5. expression recognition method in the video as claimed in claim 4 based on audio visual union feature, it is characterised in that: use Supervised learning method trains the expression classifier based on audio visual union feature vector, and training sample is while including face table The expression class label of the video clip and mark of feelings and sound, the choosing of classifier pattern include being not limited to SVM, XGBoost, single layer Full Connection Neural Network supervised learning classifier or combinations thereof, by the audio visual union feature vector input point of sampling when reasoning Class device can be obtained the corresponding expression classification of sampling.

6. expression recognition method in the video as claimed in claim 5 based on audio visual union feature, it is characterised in that: figure As sampling uses 2.56 seconds equal interval samplings, acquisition sample frame；Sampled voice carries out at equal intervals audio for interval with 20 milliseconds Sampling, obtains the audio fragment of 20 milliseconds of length.

7. expression recognition method in the video as claimed in claim 6 based on audio visual union feature, it is characterised in that: adopt Face frame and characteristic point after sampled images in detection image simultaneously carry out posture alignment, the facial image after being aligned；Sample sound Frequency segment passes through following pre-treatment step: spectrum analysis is carried out to each sampled audio segment, spectrum quantification is 128 frequency ranges, Every 128 sampled points are a set of samples, and each sampling clip durations are * 128=2.56 seconds 0.02 second, constitute 128*128 dimension Spectral response figure.

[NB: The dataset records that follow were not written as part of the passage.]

theorem pendLine_keeps {a : State} {x0 x1 x2 s3} (k3 : Keeps a s3) : Keeps a (pendLine x0 x1 x2 s3) := by
  unfold pendLine
  exact Keeps.cond (State_setBit_keeps k3) (State_setBit_keeps k3)

theorem irqUpdate_keeps {a : State} {s0} (k0 : Keeps a s0) : Keeps a (irqUpdate s0) := by
  unfold irqUpdate
  exact State_set_keeps k0

theorem routeEvent_keeps {a : State} {x0 s1} (k1 : Keeps a s1) : Keeps a (routeEvent x0 s1) := by
  unfold routeEvent
  exact Keeps.cond k1 (State_when_keeps ((State_when_keeps ((State_when_keeps k1 (fun _ h0 => irqUpdate_keeps (pendLine_keeps h0)))) (fun _ h1 => State_setBit_keeps h1))) (fun _ h2 => pendLine_keeps h2))

theorem State_cmdSet_keeps {a : State} {s0 x1 x2 x3} (k0 : Keeps a s0) : Keeps a (State.cmdSet s0 x1 x2 x3) := by
  unfold State.cmdSet
  exact State_set_keeps (State_set_keeps k0)

theorem State_cmdEnd_keeps {a : State} {s0 x1 x2} (k0 : Keeps a s0) : Keeps a (State.cmdEnd s0 x1 x2) := by
  unfold State.cmdEnd
  exact State_set_keeps k0

theorem State_cmdStart_keeps {a : State} {s0 x1 x2 x3 x4 x5 x6} (k0 : Keeps a s0) (k5 : ∀ z0, Keeps a z0 → Keeps a (x5 z0)) (k6 : ∀ z0, Keeps a z0 → Keeps a (x6 z0)) : Keeps a (State.cmdStart s0 x1 x2 x3 x4 x5 x6) := by
  unfold State.cmdStart
  exact Keeps.cond k0 (Keeps.cond (k5 _ (State_cmdSet_keeps k0)) (k6 _ (State_cmdSet_keeps k0)))

theorem ok_keeps {a : State} {s0} (k0 : Keeps a s0) : KeepsOut a (ok s0) := by
  unfold ok
  exact KeepsOut.next k0

theorem busErr_keeps {a : State} {s0} (k0 : Keeps a s0) : Keeps a (busErr s0) := by
  unfold busErr
  exact Keeps.bus k0

theorem busOk_keeps {a : State} {s0} (k0 : Keeps a s0) : Keeps a (busOk s0) := by
  unfold busOk
  exact Keeps.bus k0

theorem stallWrite_keeps {a : State} {x0 x1 s2} (k1 : ∀ z0, Keeps a z0 → KeepsOut a (x1 z0)) (k2 : Keeps a s2) : KeepsOut a (stallWrite x0 x1 s2) := by
  unfold stallWrite
  exact KeepsOut.cond (KeepsOut.next (busErr_keeps k2)) (k1 _ k2)

/-! ### Record -/

theorem setCaskOwner_keeps {a : State} {x0 x1 s2} (k2 : Keeps a s2) : Keeps a (setCaskOwner x0 x1 s2) := by
  unfold setCaskOwner
  exact State_set_keeps k2

theorem cellarCount_keeps {a : State} {s0} (k0 : Keeps a s0) : Keeps a (cellarCount s0) := by
  unfold cellarCount
  exact State_set_keeps k0

theorem useInc_keeps {a : State} {x0 s1} (k1 : Keeps a s1) : Keeps a (useInc x0 s1) := by
  unfold useInc
  exact State_set_keeps ((State_inc_keeps k1))

theorem useDec_keeps {a : State} {x0 s1} (k1 : Keeps a s1) : Keeps a (useDec x0 s1) := by
  unfold useDec
  exact State_set_keeps k1

theorem cellarTake_keeps {a s t : State} {u k : Nat} (h : Keeps a s) (q : cellarTake u s = some (k, t)) : Keeps a t := by
  unfold cellarTake at q
  split at q
  · split at q
    · cases q
    · cases q; exact cellarCount_keeps (useInc_keeps (setCaskOwner_keeps (State_set_keeps h)))
  · cases q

8. expression recognition method in the video as claimed in claim 7 based on audio visual union feature, it is characterised in that: figure As convolutional neural networks are trained using the Facial Expression Image data set through marking, network structure is 50 layers of Resnet；Sound Emotion audio data set of the sound convolutional neural networks sampling through marking is trained, in mark class label and image data Human face expression corresponds, and network structure also uses 50 layers of Resnet.

9. expression recognition method in the video as claimed in claim 8 based on audio visual union feature, it is characterised in that: adopt Sampled images frame is input to image convolution neural network after pretreatment, extracts the pool5 layers of output of 1000 dimension and is used as sampled images pair The visual feature vector answered；Sampled audio segment is input to sound convolutional neural networks after pretreatment, extracts 1000 dimension pool5 Layer output is used as the corresponding sound characteristic vector of sampled audio segment；Connection merges visual feature vector and sound feature vector, Audio visual union feature vector after PCA principle component analysis dimensionality reduction to 512 is tieed up and normalized, as the sampling.